There is a concept of accelerator which was not taken into account by Keynes has become popular after Keynes, especially in the discussions of theories of trade cycles and economic growth. The acceleration principle describes the effect quite opposite to that of multiplier.

According to this, when income or consumption increases, investment will increase by a multiple amount. When income and consumption of the people increases, a higher amount of the commodities needs to be produced. This will require more capital to produce them is the already given stock of capital is fully used.

Since in this case, investment is induced by changes in income or consumption this is known as induced investment. The accelerator is the numerical value of the relation between the increases in investment resulting from an increase in income. The net induced investment will be positive if national income increases and induced investment may fall to zero if the national income or output remains constant.

To produce a given amount of output, it requires a certain amount of capital. If Yt output is required to be produced and v is capital – output ratio, the required amount of capital to produce Yt output will be given by the succeeding equation:

Kt = v Yt ……Equation (1)

Where,

K stands for the stock of capital

Yt stands for the
level of output or income and

v for capital – output
ratio

This capital output ratio v is equal to K / Y and in the theory of accelerator this capital output ratio is assumed to be constant. Therefore, under the assumption of constant capital output ratio, changes in output are made possible by changes in the stock of capital. Thus, when income is Yt then required stock of capital Kt = v Yp.

When output or income is equal to Yt-1, then required stock of capital will be Kt-1 = vYt-1. it is clear from the above that when income increases from Kt-1 in period t-1 to Yt in period, t, then stock of capital will increase from Kt-1 to Kt. As seen above, Kt-1 is equal to vYt-1 and Kt is equal to vYp.

Hence, the increase in the stock of capital in period t is given by the following equation:

Kt – Kt-1 = vYt – vYt-1

Kt – Kt-1 = v(Yt – Yt-1) ……Equation
(2)

Since, increase in stock of capital in a year (Kt – Kt-1) represents investment in that year, the above Equation (2) can be written as below:

It = v(Yt – Yt-1) …….Equation (3)

Equation (3) reveals that as a result of increase in income in any year t from a previous year t-1, increase in investment will be v times more than the increase in income.

Hence it is v i.e. capital output ratio which represents the magnitude of the accelerator.

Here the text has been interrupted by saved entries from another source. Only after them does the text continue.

-- ==== Sys2Proof/Laws/State.lean ====
section
/-! SUPPORT. What each update of the state leaves in each field, and in what is read from it. -/

namespace Sys2Proof.Machine

/-! ### `State.reply` -/

@[simp] theorem State.reply_cfg (s : State) (st : Status) (v : Word) : (s.reply st v).cfg = s.cfg := rfl
@[simp] theorem State.reply_xs (s : State) (st : Status) (v : Word) : (s.reply st v).xs = s.xs := rfl
@[simp] theorem State.reply_bank0 (s : State) (st : Status) (v : Word) : (s.reply st v).bank0 = s.bank0 := rfl
@[simp] theorem State.reply_bank1 (s : State) (st : Status) (v : Word) : (s.reply st v).bank1 = s.bank1 := rfl
@[simp] theorem State.reply_rgns (s : State) (st : Status) (v : Word) : (s.reply st v).rgns = s.rgns := rfl
@[simp] theorem State.reply_hip (s : State) (st : Status) (v : Word) : (s.reply st v).hip = s.hip := rfl
@[simp] theorem State.reply_hipOrd (s : State) (st : Status) (v : Word) : (s.reply st v).hipOrd = s.hipOrd := rfl
@[simp] theorem State.reply_hicmp (s : State) (st : Status) (v : Word) : (s.reply st v).hicmp = s.hicmp := rfl
@[simp] theorem State.reply_hudp (s : State) (st : Status) (v : Word) : (s.reply st v).hudp = s.hudp := rfl
@[simp] theorem State.reply_hudpOrd (s : State) (st : Status) (v : Word) : (s.reply st v).hudpOrd = s.hudpOrd := rfl
@[simp] theorem State.reply_fsr (s : State) (st : Status) (v : Word) : (s.reply st v).fsr = s.fsr := rfl
@[simp] theorem State.reply_fcmd (s : State) (st : Status) (v : Word) : (s.reply st v).fcmd = s.fcmd := rfl
@[simp] theorem State.reply_cmd (s : State) (st : Status) (v : Word) : (s.reply st v).cmd = s.cmd := rfl
@[simp] theorem State.reply_host (s : State) (st : Status) (v : Word) : (s.reply st v).host = s.host := rfl
@[simp] theorem State.reply_responses (s : State) (st : Status) (v : Word) : (s.reply st v).responses = { status := st, value := v } :: s.responses :=
  rfl
@[simp] theorem State.reply_reg (s : State) (st : Status) (v : Word) (i : Reg) : (s.reply st v).reg i = s.reg i := rfl
@[simp] theorem State.reply_bank (s : State) (st : Status) (v : Word) (p : BankId) : (s.reply st v).bank p = s.bank p :=
  rfl
@[simp] theorem State.reply_rgn (s : State) (st : Status) (v : Word) (k : RgnIdx) : (s.reply st v).rgn k = s.rgn k :=
  rfl
@[simp] theorem State.reply_faulted (s : State) (st : Status) (v : Word) : (s.reply st v).faulted = s.faulted  := rfl
@[simp] theorem State.reply_storeByte (s : State) (st : Status) (v : Word) (st' : Store) (a : Nat) : (s.reply st v).storeByte st' a = s.storeByte st' a :=
  rfl

/-! ### `State.raise` -/

@[simp] theorem State.raise_cfg (s : State) (c : Cause) : (s.raise c).cfg = s.cfg := rfl
@[simp] theorem State.raise_xs (s : State) (c : Cause) : (s.raise c).xs = s.xs := rfl
@[simp] theorem State.raise_bank0 (s : State) (c : Cause) : (s.raise c).bank0 = s.bank0 := rfl
@[simp] theorem State.raise_bank1 (s : State) (c : Cause) : (s.raise c).bank1 = s.bank1 := rfl
@[simp] theorem State.raise_rgns (s : State) (c : Cause) : (s.raise c).rgns = s.rgns := rfl
@[simp] theorem State.raise_hip (s : State) (c : Cause) : (s.raise c).hip = s.hip := rfl
@[simp] theorem State.raise_hipOrd (s : State) (c : Cause) : (s.raise c).hipOrd = s.hipOrd := rfl
@[simp] theorem State.raise_hicmp (s : State) (c : Cause) : (s.raise c).hicmp = s.hicmp := rfl
@[simp] theorem State.raise_hudp (s : State) (c : Cause) : (s.raise c).hudp = s.hudp := rfl
@[simp] theorem State.raise_hudpOrd (s : State) (c : Cause) : (s.raise c).hudpOrd = s.hudpOrd := rfl
@[simp] theorem State.raise_cmd (s : State) (c : Cause) : (s.raise c).cmd = s.cmd := rfl
@[simp] theorem State.raise_host (s : State) (c : Cause) : (s.raise c).host = s.host := rfl
@[simp] theorem State.raise_fsr (s : State) (c : Cause) : (s.raise c).fsr = c.fsr := rfl
@[simp] theorem State.raise_fcmd (s : State) (c : Cause) : (s.raise c).fcmd = s.cmd := rfl
@[simp] theorem State.raise_responses (s : State) (c : Cause) : (s.raise c).responses = { status := .stFault, value := c.fsr } :: s.responses :=
  rfl
@[simp] theorem State.raise_reg (s : State) (c : Cause) (i : Reg) : (s.raise c).reg i = s.reg i := rfl
@[simp] theorem State.raise_bank (s : State) (c : Cause) (p : BankId) : (s.raise c).bank p = s.bank p := rfl
@[simp] theorem State.raise_rgn (s : State) (c : Cause) (k : RgnIdx) : (s.raise c).rgn k = s.rgn k := rfl

/-! ### `State.present` -/

@[simp] theorem State.present_cfg (s : State) (w : Word) (rest : List HostAction) : (s.present w rest).cfg = s.cfg :=
  rfl
@[simp] theorem State.present_xs (s : State) (w : Word) (rest : List HostAction) : (s.present w rest).xs = s.xs := rfl
@[simp] theorem State.present_bank0 (s : State) (w : Word) (rest : List HostAction) : (s.present w rest).bank0 = s.bank0 :=
  rfl
@[simp] theorem State.present_bank1 (s : State) (w : Word) (rest : List HostAction) : (s.present w rest).bank1 = s.bank1 :=
  rfl
@[simp] theorem State.present_rgns (s : State) (w : Word) (rest : List HostAction) : (s.present w rest).rgns = s.rgns :=
  rfl
@[simp] theorem State.present_hip (s : State) (w : Word) (rest : List HostAction) : (s.present w rest).hip = s.hip :=
  rfl
@[simp] theorem State.present_hipOrd (s : State) (w : Word) (rest : List HostAction) : (s.present w rest).hipOrd = s.hipOrd :=
  rfl
@[simp] theorem State.present_hicmp (s : State) (w : Word) (rest : List HostAction) : (s.present w rest).hicmp = s.hicmp :=
  rfl
@[simp] theorem State.present_hudp (s : State) (w : Word) (rest : List HostAction) : (s.present w rest).hudp = s.hudp :=
  rfl
@[simp] theorem State.present_hudpOrd (s : State) (w : Word) (rest : List HostAction) : (s.present w rest).hudpOrd = s.hudpOrd :=
  rfl
@[simp] theorem State.present_fsr (s : State) (w : Word) (rest : List HostAction) : (s.present w rest).fsr = s.fsr :=
  rfl
@[simp] theorem State.present_fcmd (s : State) (w : Word) (rest : List HostAction) : (s.present w rest).fcmd = s.fcmd :=
  rfl
@[simp] theorem State.present_responses (s : State) (w : Word) (rest : List HostAction) : (s.present w rest).responses = s.responses :=
  rfl
@[simp] theorem State.present_cmd (s : State) (w : Word) (rest : List HostAction) : (s.present w rest).cmd = w := rfl
@[simp] theorem State.present_host (s : State) (w : Word) (rest : List HostAction) : (s.present w rest).host = rest :=
  rfl
@[simp] theorem State.present_reg (s : State) (w : Word) (rest : List HostAction) (i : Reg) : (s.present w rest).reg i = s.reg i :=
  rfl
@[simp] theorem State.present_bank (s : State) (w : Word) (rest : List HostAction) (p : BankId) : (s.present w rest).bank p = s.bank p :=
  rfl
@[simp] theorem State.present_rgn (s : State) (w : Word) (rest : List HostAction) (k : RgnIdx) : (s.present w rest).rgn k = s.rgn k :=
  rfl
@[simp] theorem State.present_faulted (s : State) (w : Word) (rest : List HostAction) : (s.present w rest).faulted = s.faulted  :=
  rfl

/-! ### `State.setReg` -/

@[simp] theorem State.setReg_cfg (s : State) (i : Reg) (v : Word) : (s.setReg i v).cfg = s.cfg :=
  by
  unfold State.setReg; split <;> rfl
@[simp] theorem State.setReg_bank0 (s : State) (i : Reg) (v : Word) : (s.setReg i v).bank0 = s.bank0 :=
  by
  unfold State.setReg; split <;> rfl
@[simp] theorem State.setReg_bank1 (s : State) (i : Reg) (v : Word) : (s.setReg i v).bank1 = s.bank1 :=
  by
  unfold State.setReg; split <;> rfl
@[simp] theorem State.setReg_rgns (s : State) (i : Reg) (v : Word) : (s.setReg i v).rgns = s.rgns :=
  by
  unfold State.setReg; split <;> rfl
@[simp] theorem State.setReg_hip (s : State) (i : Reg) (v : Word) : (s.setReg i v).hip = s.hip :=
  by
  unfold State.setReg; split <;> rfl
@[simp] theorem State.setReg_hipOrd (s : State) (i : Reg) (v : Word) : (s.setReg i v).hipOrd = s.hipOrd :=
  by
  unfold State.setReg; split <;> rfl
@[simp] theorem State.setReg_hicmp (s : State) (i : Reg) (v : Word) : (s.setReg i v).hicmp = s.hicmp :=
  by
  unfold State.setReg; split <;> rfl
@[simp] theorem State.setReg_hudp (s : State) (i : Reg) (v : Word) : (s.setReg i v).hudp = s.hudp :=
  by
  unfold State.setReg; split <;> rfl
@[simp] theorem State.setReg_hudpOrd (s : State) (i : Reg) (v : Word) : (s.setReg i v).hudpOrd = s.hudpOrd :=
  by
  unfold State.setReg; split <;> rfl
@[simp] theorem State.setReg_fsr (s : State) (i : Reg) (v : Word) : (s.setReg i v).fsr = s.fsr :=
  by
  unfold State.setReg; split <;> rfl
@[simp] theorem State.setReg_fcmd (s : State) (i : Reg) (v : Word) : (s.setReg i v).fcmd = s.fcmd :=
  by
  unfold State.setReg; split <;> rfl
@[simp] theorem State.setReg_cmd (s : State) (i : Reg) (v : Word) : (s.setReg i v).cmd = s.cmd :=
  by
  unfold State.setReg; split <;> rfl
@[simp] theorem State.setReg_host (s : State) (i : Reg) (v : Word) : (s.setReg i v).host = s.host :=
  by
  unfold State.setReg; split <;> rfl
@[simp] theorem State.setReg_responses (s : State) (i : Reg) (v : Word) : (s.setReg i v).responses = s.responses :=
  by
  unfold State.setReg; split <;> rfl
@[simp] theorem State.setReg_bank (s : State) (i : Reg) (v : Word) (p : BankId) : (s.setReg i v).bank p = s.bank p :=
  by
  unfold State.setReg; split <;> rfl
@[simp] theorem State.setReg_rgn (s : State) (i : Reg) (v : Word) (k : RgnIdx) : (s.setReg i v).rgn k = s.rgn k :=
  by
  unfold State.setReg; split <;> rfl
@[simp] theorem State.setReg_faulted (s : State) (i : Reg) (v : Word) : (s.setReg i v).faulted = s.faulted  :=
  by
  unfold State.setReg; split <;> rfl
@[simp] theorem State.setReg_storeByte (s : State) (i : Reg) (v : Word) (st : Store) (a : Nat) : (s.setReg i v).storeByte st a = s.storeByte st a :=
  by
  unfold State.setReg; split <;> rfl

/-! ### `State.setBank` -/

@[simp] theorem State.setBank_cfg (s : State) (p : BankId) (b : Bank) : (s.setBank p b).cfg = s.cfg :=
  by cases p <;> rfl
@[simp] theorem State.setBank_xs (s : State) (p : BankId) (b : Bank) : (s.setBank p b).xs = s.xs := by cases p <;> rfl
@[simp] theorem State.setBank_rgns (s : State) (p : BankId) (b : Bank) : (s.setBank p b).rgns = s.rgns :=
  by cases p <;> rfl
@[simp] theorem State.setBank_hip (s : State) (p : BankId) (b : Bank) : (s.setBank p b).hip = s.hip :=
  by cases p <;> rfl
@[simp] theorem State.setBank_hipOrd (s : State) (p : BankId) (b : Bank) : (s.setBank p b).hipOrd = s.hipOrd :=
  by cases p <;> rfl
@[simp] theorem State.setBank_hicmp (s : State) (p : BankId) (b : Bank) : (s.setBank p b).hicmp = s.hicmp :=
  by cases p <;> rfl
@[simp] theorem State.setBank_hudp (s : State) (p : BankId) (b : Bank) : (s.setBank p b).hudp = s.hudp :=
  by cases p <;> rfl
@[simp] theorem State.setBank_hudpOrd (s : State) (p : BankId) (b : Bank) : (s.setBank p b).hudpOrd = s.hudpOrd :=
  by cases p <;> rfl
@[simp] theorem State.setBank_fsr (s : State) (p : BankId) (b : Bank) : (s.setBank p b).fsr = s.fsr :=
  by cases p <;> rfl
@[simp] theorem State.setBank_fcmd (s : State) (p : BankId) (b : Bank) : (s.setBank p b).fcmd = s.fcmd :=
  by cases p <;> rfl
@[simp] theorem State.setBank_cmd (s : State) (p : BankId) (b : Bank) : (s.setBank p b).cmd = s.cmd :=
  by cases p <;> rfl
@[simp] theorem State.setBank_host (s : State) (p : BankId) (b : Bank) : (s.setBank p b).host = s.host :=
  by cases p <;> rfl
@[simp] theorem State.setBank_responses (s : State) (p : BankId) (b : Bank) : (s.setBank p b).responses = s.responses :=
  by cases p <;> rfl
@[simp] theorem State.setBank_reg (s : State) (p : BankId) (b : Bank) (i : Reg) : (s.setBank p b).reg i = s.reg i :=
  by cases p <;> rfl
@[simp] theorem State.setBank_rgn (s : State) (p : BankId) (b : Bank) (k : RgnIdx) : (s.setBank p b).rgn k = s.rgn k :=
  by cases p <;> rfl
@[simp] theorem State.setBank_faulted (s : State) (p : BankId) (b : Bank) : (s.setBank p b).faulted = s.faulted  :=
  by cases p <;> rfl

If the capital output ratio is equal to 3, then as a result of a certain increase in income, investment will increase three times more i.e. accelerator here will be equal to 3.

It thus follows that investment is a function of change in income. If income or output increases over time, which is when Yt is greater than Yt-1, then investment will be positive. If income declines that is Yt is less Yt-1 then disinvestment will take place. And if the income remains constant that is Yt = Yt-1, the investment will be equal to zero.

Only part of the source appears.